We deposit W(2)/Ta(3)/Mn3Sn(20)/MgO(1.3)/Ru(1) (in nm) on MgO(110) substrate by magnetron sputtering (7), followed by annealing at 500 oC for an hour. We confirm the M-plane-oriented epitaxial growth of Mn3Sn layer by X-ray diffraction. The stack was processed into circular dot devices with a diameter D of 175-1000 nm using electron beam lithography and Ar ion milling. Figure 1 shows Hall resistance RH as a function of the magnetic field H for different D together with the scanning electron microscopy (SEM) image. We then evaluate Δ of Mn3Sn dot through the measurement of switching probability versus amplitude of pulse magnetic field. For the analysis, we assume a six-fold in-Kagome-plane anisotropy to model the magnetostatic energy of Mn3Sn. Figure 2 shows D dependence of Δ. The reduction of Δ at D of less than about 300 nm is observed, indicating a single domain reversal of spin structure in this scale, consistent with a previous report on Mn3Sn nanowire (8). Our result offers an important insight to understand the thermal activation of antiferromagnets, allowing one to design reliable and efficient antiferromagnetic devices. 

This work was partly supported by JSPS Kakenhi (Nos. 19H05622 and 22K14558), Casio foundation (No. 39-11), and RIEC Cooperative Research Projects. 

**References:** 
(1) T. Jungwirth et al., Nat. Nanotechnol. 11, 231 (2016). 

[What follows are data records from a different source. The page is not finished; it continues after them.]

-- ==== Sys2Proof/Decode.lean ====
section
/-! DEFINITION. Decode.lean: the commands that words spell. The table gives no row any bits: commands reach the block as
register accesses, packets, frames and pins, and no word of its own names one. -/

namespace Sys2Proof

/-- The command that a word spells by the table's bits: none, since no row gives bits. -/
def decodeTableWord (_nbits _w : Nat) : Option Instr := none

end Sys2Proof
end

(2) V. Baltz et al., Rev. Mod. Phys. 90, 015005 (2018). 
(3) S. Nakatsuji et al., Nature 527, 212 (2015). 
(4) A. Nayak et al., Sci. Adv. 2, e1501870 (2016). 
(5) H. Tsai et al., Nature 580, 608 (2020). 
(6) Y. Takeuchi et al., Nat. Mater. 20, 1364 (2021). 
(7) J.-Y. Yoon et al., Appl. Phys. Express 13, 013001 (2020). 
(8) H. Bai et al., Appl. Phys. Lett. 117, 052404 (2020).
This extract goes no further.